Gerry Kelly, Sinn Fein Assembly member for North Belfast has urged Catholics and nationalists to be ``mindful of their security'' as sectarian attacks by loyalists continue in the North.

Kelly accused Loyalist and Unionist leaders of encouraging sectarian attacks. ``Comments by leading Unionists and implicit threats by loyalists are encouraging attacks such as we have seen in Larne last weekend and in other places in the North in recent weeks.''

PUP leader Billy Hutchinson has said that loyalist gunmen may attack targets in the 26 Counties if the Good Friday Agreement failed. Hutchinson said ``irrespective of whether there is republican violence or not, loyalists will be dragged back into it,'' if they felt they were being asked to accept ``an Anglo-Irish Agreement Mark Two''.
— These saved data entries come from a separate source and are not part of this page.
theorem sound_obsUpdate {a1} (h1 : Sound q a1) : Sound q (obsUpdate a1) := by
  unfold obsUpdate
  try dsimp only
  repeat' first
    | with_reducible assumption
    | with_reducible apply soundC_of
    | with_reducible apply sound_selectAngle
    | with_reducible apply sound_oe1Step
    | with_reducible apply sound_residualTest
    | with_reducible apply sound_oe0Step
    | with_reducible apply sound_oe0Idle
    | with_reducible apply sound_runDown
    | with_reducible apply sound_blockSample
    | with_reducible apply sound_startUpdate
    | simp only [sound_mk]
    | split
    | dsimp only
    | intro _

theorem sound_enabled {a1} (h1 : Sound q a1) : Sound q (enabled a1) := by
  unfold enabled
  try dsimp only
  repeat' first
    | with_reducible assumption
    | with_reducible apply soundC_of
    | with_reducible apply sound_answerOk
    | simp only [sound_mk]
    | split
    | dsimp only
    | intro _

theorem sound_reacquired {a1} (h1 : Sound q a1) : Sound q (reacquired a1) := by
  unfold reacquired
  try dsimp only
  repeat' first
    | with_reducible assumption
    | with_reducible apply soundC_of
    | with_reducible apply sound_record
    | simp only [sound_mk]
    | split
    | dsimp only
    | intro _

theorem sound_setOffset {a1} {a2} (h2 : Sound q a2) : Sound q (setOffset a1 a2) := by
  unfold setOffset
  try dsimp only
  repeat' first
    | with_reducible assumption
    | with_reducible apply soundC_of
    | simp only [sound_mk]
    | split
    | dsimp only
    | intro _

theorem sound_planAtRest {a1} (h1 : Sound q a1) : Sound q (planAtRest a1) := by
  unfold planAtRest
  try dsimp only
  repeat' first
    | with_reducible assumption
    | with_reducible apply soundC_of
    | with_reducible apply sound_planTarget
    | with_reducible apply sound_planVel
    | simp only [sound_mk]
    | split
    | dsimp only
    | intro _

theorem sound_beginAtRest {a1} {a2} (h2 : Sound q a2) : Sound q (beginAtRest a1 a2) := by
  unfold beginAtRest
  try dsimp only
  repeat' first
    | with_reducible assumption
    | with_reducible apply soundC_of
    | with_reducible apply sound_reacquired
    | with_reducible apply sound_planAtRest
    | with_reducible apply sound_enterControl
    | with_reducible apply sound_enabled
    | with_reducible apply sound_startPhase
    | with_reducible apply sound_detect
    | simp only [sound_mk]
    | split
    | dsimp only
    | intro _

theorem sound_standstill {a1} (h1 : Sound q a1) : Sound q (standstill a1) := by
  unfold standstill
  try dsimp only
  repeat' first
    | with_reducible assumption
    | with_reducible apply soundC_of
    | with_reducible apply sound_beginAtRest
    | with_reducible apply sound_startAwl
    | simp only [sound_mk]
    | split
    | dsimp only
    | intro _

theorem sound_catchPlan {a1} {a2} (h2 : Sound q a2) : Sound q (catchPlan a1 a2) := by
  unfold catchPlan
  try dsimp only
  repeat' first
    | with_reducible assumption
    | with_reducible apply soundC_of
    | with_reducible apply sound_limitJudge
    | with_reducible apply sound_planTarget
    | with_reducible apply sound_planVel
    | with_reducible apply sound_planStop
    | with_reducible apply sound_setPlan
    | with_reducible apply sound_segEnd
    | simp only [sound_mk]
    | split
    | dsimp only
    | intro _

theorem sound_seedOe0 {a1} {a2} {a3} (h3 : Sound q a3) : Sound q (seedOe0 a1 a2 a3) := by
  unfold seedOe0
  try dsimp only
  repeat' first
    | with_reducible assumption
    | with_reducible apply soundC_of
    | simp only [sound_mk]
    | split
    | dsimp only
    | intro _

theorem sound_catchAt {a1} {a2} {a3} {a4} (h4 : Sound q a4) : Sound q (catchAt a1 a2 a3 a4) := by
  unfold catchAt
  try dsimp only
  repeat' first
    | with_reducible assumption
    | with_reducible apply soundC_of
    | with_reducible apply sound_detect
    | with_reducible apply sound_seedOe0
    | with_reducible apply sound_setOffset
    | with_reducible apply sound_catchPlan
    | with_reducible apply sound_enterControl
    | with_reducible apply sound_enabled
    | with_reducible apply sound_startPhase
    | simp only [sound_mk]
    | split
    | dsimp only
    | intro _

theorem sound_execStartMeasurementEnd {a1} (h1 : Sound q a1) : SoundO q (execStartMeasurementEnd a1) := by
  unfold execStartMeasurementEnd
  try dsimp only
  repeat' first
    | with_reducible assumption
    | with_reducible apply soundC_of
    | with_reducible apply soundO_ok
    | with_reducible apply sound_record
    | with_reducible apply sound_standstill
    | with_reducible apply sound_startPhase
    | with_reducible apply sound_detect
    | with_reducible apply sound_catchAt
    | simp only [sound_mk]
    | split
    | dsimp only
    | intro _

theorem sound_execAscSettleEnd {a1} (h1 : Sound q a1) : SoundO q (execAscSettleEnd a1) := by
  unfold execAscSettleEnd
  try dsimp only
  repeat' first
    | with_reducible assumption
    | with_reducible apply soundC_of
    | with_reducible apply soundO_ok
    | with_reducible apply sound_standstill
    | with_reducible apply sound_startPhase
    | simp only [sound_mk]
    | split
    | dsimp only
    | intro _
Meanwhile Catholics in vulnerable areas continue to bear the brunt of the political vacuum created by Unionist stalling tactics. Two Catholic families escaped injury when blast bombs were thrown at their homes in Larne at the weekend. Both families escaped injury.

The double attack followed an attempt earlier in the week in the same area to burn out a Catholic family. A young couple escaped injury only after they were alerted to the blaze at their home.
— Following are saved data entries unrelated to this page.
-- ==== Sys2Proof/Laws/KeepSafetyMonitor.lean ====
section
/-! SUPPORT. What the operations of SafetyMonitor.lean keep (Keep.lean). -/

set_option linter.unreachableTactic false
set_option linter.unusedTactic false
set_option linter.unusedSimpArgs false

namespace Sys2Proof.Laws
open Sys2Proof Sys2Proof.Machine

variable {q : Kept}

theorem sound_setCopy3 {a1} {a2} {a3} (h3 : Sound q a3) : Sound q (setCopy3 a1 a2 a3) := by
  unfold setCopy3
  try dsimp only
  repeat' first
    | with_reducible assumption
    | with_reducible apply soundC_of
    | simp only [sound_mk]
    | split
    | dsimp only
    | intro _

theorem sound_markResync {a1} (h1 : Sound q a1) : Sound q (markResync a1) := by
  unfold markResync
  try dsimp only
  repeat' first
    | with_reducible assumption
    | with_reducible apply soundC_of
    | simp only [sound_mk]
    | split
    | dsimp only
    | intro _

theorem sound_noMajority {a1} {a2} {a3} (h3 : Sound q a3) : Sound q (noMajority a1 a2 a3) := by
  unfold noMajority
  try dsimp only
  repeat' first
    | with_reducible assumption
    | with_reducible apply soundC_of
    | with_reducible apply sound_record
    | with_reducible apply sound_issuePackage
    | simp only [sound_mk]
    | split
    | dsimp only
    | intro _

theorem sound_degradedStop {a1} (h1 : Sound q a1) : Sound q (degradedStop a1) := by
  unfold degradedStop
  try dsimp only
  repeat' first
    | with_reducible assumption
    | with_reducible apply soundC_of
    | with_reducible apply sound_detect
    | simp only [sound_mk]
    | split
    | dsimp only
    | intro _

theorem sound_noTolerance {a1} {a2} {a3} {a4} (h4 : Sound q a4) : Sound q (noTolerance a1 a2 a3 a4) := by
  unfold noTolerance
  try dsimp only
  repeat' first
    | with_reducible assumption
    | with_reducible apply soundC_of
    | with_reducible apply sound_detect
    | with_reducible apply sound_degrade
    | with_reducible apply sound_noMajority
    | with_reducible apply sound_degradedStop
    | simp only [sound_mk]
    | split
    | dsimp only
    | intro _

theorem sound_minority {a1} {a2} {a3} {a4} {a5} (h5 : Sound q a5) : Sound q (minority a1 a2 a3 a4 a5) := by
  unfold minority
  try dsimp only
  repeat' first
    | with_reducible assumption
    | with_reducible apply soundC_of
    | with_reducible apply sound_markResync
    | with_reducible apply sound_setCopy3
    | with_reducible apply sound_record
    | simp only [sound_mk]
    | split
    | dsimp only
    | intro _

theorem sound_execOutputSlotVote {a1} {a2} {a3} {a4} {a5} (h5 : Sound q a5) : SoundO q (execOutputSlotVote a1 a2 a3 a4 a5) := by
  unfold execOutputSlotVote
  try dsimp only
  repeat' first
    | with_reducible assumption
    | with_reducible apply soundC_of
    | with_reducible apply soundO_ok
    | with_reducible apply sound_minority
    | with_reducible apply sound_noMajority
    | simp only [sound_mk]
    | split
    | dsimp only
    | intro _

theorem sound_execHashSlot {a1} {a2} {a3} {a4} (h4 : Sound q a4) : SoundO q (execHashSlot a1 a2 a3 a4) := by
  unfold execHashSlot
  try dsimp only
  repeat' first
    | with_reducible assumption
    | with_reducible apply soundC_of
    | with_reducible apply soundO_ok
    | with_reducible apply sound_minority
    | with_reducible apply sound_noMajority
    | simp only [sound_mk]
    | split
    | dsimp only
    | intro _

theorem sound_execResyncCopyDone {a1} {a2} (h2 : Sound q a2) : SoundO q (execResyncCopyDone a1 a2) := by
  unfold execResyncCopyDone
  try dsimp only
  repeat' first
    | with_reducible assumption
    | with_reducible apply soundC_of
    | with_reducible apply soundO_ok
    | with_reducible apply sound_setCopy3
    | simp only [sound_mk]
    | split
    | dsimp only
    | intro _

theorem sound_execResyncRendezvous {a1} {a2} {a3} (h3 : Sound q a3) : SoundO q (execResyncRendezvous a1 a2 a3) := by
  unfold execResyncRendezvous
  try dsimp only
  repeat' first
    | with_reducible assumption
    | with_reducible apply soundC_of
    | with_reducible apply soundO_ok
    | with_reducible apply sound_noMajority
    | with_reducible apply sound_markResync
    | with_reducible apply sound_setCopy3
    | simp only [sound_mk]
    | split
    | dsimp only
    | intro _

theorem sound_execLaneFault {a1} {a2} (h2 : Sound q a2) : SoundO q (execLaneFault a1 a2) := by
  unfold execLaneFault
  try dsimp only
  repeat' first
    | with_reducible assumption
    | with_reducible apply soundC_of
    | with_reducible apply soundO_ok
    | with_reducible apply sound_markResync
    | with_reducible apply sound_setCopy3
    | with_reducible apply sound_noTolerance
    | simp only [sound_mk]
    | split
    | dsimp only
    | intro _

theorem sound_weltResult {a1} {a2} {a3} {a4} (h4 : Sound q a4) : Sound q (weltResult a1 a2 a3 a4) := by
  unfold weltResult
  try dsimp only
  repeat' first
    | with_reducible assumption
    | with_reducible apply soundC_of
    | with_reducible apply sound_noTolerance
    | simp only [sound_mk]
    | split
    | dsimp only
    | intro _

theorem sound_execWeltSelfTest {a1} {a2} {a3} {a4} {a5} (h5 : Sound q a5) : SoundO q (execWeltSelfTest a1 a2 a3 a4 a5) := by
  unfold execWeltSelfTest
  try dsimp only
  repeat' first
    | with_reducible assumption
    | with_reducible apply soundC_of
    | with_reducible apply soundO_ok
    | with_reducible apply sound_weltResult
    | simp only [sound_mk]
    | split
    | dsimp only
    | intro _

theorem sound_execCheckerDisagreement {a1} {a2} {a3} (h3 : Sound q a3) : SoundO q (execCheckerDisagreement a1 a2 a3) := by
  unfold execCheckerDisagreement
  try dsimp only
  repeat' first
    | with_reducible assumption
    | with_reducible apply soundC_of
    | with_reducible apply soundO_ok
    | with_reducible apply sound_noMajority
    | with_reducible apply sound_weltResult
    | simp only [sound_mk]
    | split
    | dsimp only
    | intro _

theorem sound_execDegradedGraceExpiry {a1} (h1 : Sound q a1) : SoundO q (execDegradedGraceExpiry a1) := by
  unfold execDegradedGraceExpiry
  try dsimp only
  repeat' first
    | with_reducible assumption
    | with_reducible apply soundC_of
    | with_reducible apply soundO_ok
    | with_reducible apply sound_degradedStop
    | simp only [sound_mk]
    | split
    | dsimp only
    | intro _

theorem sound_crossover {a1} (h1 : Sound q a1) : Sound q (crossover a1) := by
  unfold crossover
  try dsimp only
  repeat' first
    | with_reducible assumption
    | with_reducible apply soundC_of
    | with_reducible apply sound_contactors
    | simp only [sound_mk]
    | split
    | dsimp only
    | intro _

theorem sound_torqueRefs {a1} (h1 : Sound q a1) : Sound q (torqueRefs a1) := by
  unfold torqueRefs
  try dsimp only
  repeat' first
    | with_reducible assumption
    | with_reducible apply soundC_of
    | simp only [sound_mk]
    | split
    | dsimp only
    | intro _

theorem sound_takeMode {a1} (h1 : Sound q a1) : Sound q (takeMode a1) := by
  unfold takeMode
  try dsimp only
  repeat' first
    | with_reducible assumption
    | with_reducible apply soundC_of
    | with_reducible apply sound_record
    | simp only [sound_mk]
    | split
    | dsimp only
    | intro _

theorem sound_takeEst {a1} (h1 : Sound q a1) : Sound q (takeEst a1) := by
  unfold takeEst
  try dsimp only
  repeat' first
    | with_reducible assumption
    | with_reducible apply soundC_of
    | simp only [sound_mk]
    | split
    | dsimp only
    | intro _

theorem sound_judgeMagnitude {a1} (h1 : Sound q a1) : Sound q (judgeMagnitude a1) := by
  unfold judgeMagnitude
  try dsimp only
  repeat' first
    | with_reducible assumption
    | with_reducible apply soundC_of
    | simp only [sound_mk]
    | split
    | dsimp only
    | intro _

theorem sound_judgeTorque {a1} {a2} (h2 : Sound q a2) : Sound q (judgeTorque a1 a2) := by
  unfold judgeTorque
  try dsimp only
  repeat' first
    | with_reducible assumption
    | with_reducible apply soundC_of
    | simp only [sound_mk]
    | split
    | dsimp only
    | intro _

theorem sound_torqueCompare {a1} {a2} (h2 : Sound q a2) : Sound q (torqueCompare a1 a2) := by
  unfold torqueCompare
  try dsimp only
  repeat' first
    | with_reducible assumption
    | with_reducible apply soundC_of
    | with_reducible apply sound_takeEst
    | with_reducible apply sound_torqueRefs
    | with_reducible apply sound_takeMode
    | with_reducible apply sound_judgeMagnitude
    | with_reducible apply sound_judgeTorque
    | simp only [sound_mk]
    | split
    | dsimp only
    | intro _

theorem sound_execUnintendedTorque {a1} (h1 : Sound q a1) : SoundO q (execUnintendedTorque a1) := by
  unfold execUnintendedTorque
  try dsimp only
  repeat' first
    | with_reducible assumption
    | with_reducible apply soundC_of
    | with_reducible apply soundO_ok
    | with_reducible apply sound_detect
    | simp only [sound_mk]
    | split
    | dsimp only
    | intro _

theorem sound_execCurrentBoundExceeded {a1} (h1 : Sound q a1) : SoundO q (execCurrentBoundExceeded a1) := by
  unfold execCurrentBoundExceeded
  try dsimp only
  repeat' first
    | with_reducible assumption
    | with_reducible apply soundC_of
    | with_reducible apply soundO_ok
    | with_reducible apply sound_detect
    | simp only [sound_mk]
    | split
    | dsimp only
    | intro _

theorem sound_execTorqueDeficit {a1} (h1 : Sound q a1) : SoundO q (execTorqueDeficit a1) := by
  unfold execTorqueDeficit
  try dsimp only
  repeat' first
    | with_reducible assumption
    | with_reducible apply soundC_of
    | with_reducible apply soundO_ok
    | with_reducible apply sound_detect
    | simp only [sound_mk]
    | split
    | dsimp only
    | intro _

theorem sound_setpointCheck {a1} (h1 : Sound q a1) : Sound q (setpointCheck a1) := by
  unfold setpointCheck
  try dsimp only
  repeat' first
    | with_reducible assumption
    | with_reducible apply soundC_of
    | simp only [sound_mk]
    | split
    | dsimp only
    | intro _

theorem sound_execSetpointOutOfBound {a1} (h1 : Sound q a1) : SoundO q (execSetpointOutOfBound a1) := by
  unfold execSetpointOutOfBound
  try dsimp only
  repeat' first
    | with_reducible assumption
    | with_reducible apply soundC_of
    | with_reducible apply soundO_ok
    | with_reducible apply sound_detect
    | simp only [sound_mk]
    | split
    | dsimp only
    | intro _

theorem sound_hkReset {a1} (h1 : Sound q a1) : Sound q (hkReset a1) := by
  unfold hkReset
  try dsimp only
  repeat' first
    | with_reducible assumption
    | with_reducible apply soundC_of
    | with_reducible apply sound_detect
    | simp only [sound_mk]
    | split
    | dsimp only
    | intro _

theorem sound_execHkWatchdogExpiry {a1} (h1 : Sound q a1) : SoundO q (execHkWatchdogExpiry a1) := by
  unfold execHkWatchdogExpiry
  try dsimp only
  repeat' first
    | with_reducible assumption
    | with_reducible apply soundC_of
    | with_reducible apply soundO_ok
    | with_reducible apply sound_hkReset
    | simp only [sound_mk]
    | split
    | dsimp only
    | intro _

theorem sound_stopUpdate {a1} (h1 : Sound q a1) : Sound q (stopUpdate a1) := by
  unfold stopUpdate
  try dsimp only
  repeat' first
    | with_reducible assumption
    | with_reducible apply soundC_of
    | simp only [sound_mk]
    | split
    | dsimp only
    | intro _

theorem sound_speedLimits {a1} (h1 : Sound q a1) : Sound q (speedLimits a1) := by
  unfold speedLimits
  try dsimp only
  repeat' first
    | with_reducible assumption
    | with_reducible apply soundC_of
    | simp only [sound_mk]
    | split
    | dsimp only
    | intro _

theorem sound_sdsCount {a1} (h1 : Sound q a1) : Sound q (sdsCount a1) := by
  unfold sdsCount
  try dsimp only
  repeat' first
    | with_reducible assumption
    | with_reducible apply soundC_of
    | simp only [sound_mk]
    | split
    | dsimp only
    | intro _

theorem sound_smUpdate {a1} {a2} (h2 : Sound q a2) : Sound q (smUpdate a1 a2) := by
  unfold smUpdate
  try dsimp only
  repeat' first
    | with_reducible assumption
    | with_reducible apply soundC_of
    | with_reducible apply sound_preStep
    | with_reducible apply sound_sdsCount
    | with_reducible apply sound_speedLimits
    | with_reducible apply sound_stopUpdate
    | with_reducible apply sound_setpointCheck
    | with_reducible apply sound_torqueCompare
    | with_reducible apply sound_crossover
    | simp only [sound_mk]
    | split
    | dsimp only
    | intro _

end Sys2Proof.Laws
end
In North Belfast on Saturday night, a bomb under the car of a Catholic family was defused after two telephone warnings. The RUC failed to respond to the first telephone warning. A second pipe bomb left under the car of a family in Greenisland was discovered after a telephone warning to the Samaritans.

First Minister designate David Trimble criticised those ``posing as defenders of loyalism'' for ``giving republicans an excuse to hang on to their weapons.''

Meanwhile eleven Catholic families have been forced out of their homes in the Garvaghy Road area of Portadown after months of loyalist protests over Drumcree. Ten of the eleven families were living in Craigwell Avenue, a link road between the main Garvaghy Road and the loyalist Corcrain area. The latest family forced to flee is now living in a caravan in Armagh city while they wait for a new home. The young family, with 18 month old twins and a three year old daughter, had endured sectarian abuse night after night as hundreds, sometimes thousands of loyalists protested outside their home.

Despite RUC attempts to disavow sectarian intimidation in the area, most of the houses abandoned in Craigwell have been bought under an emergency purchase scheme in place for victims of intimidation.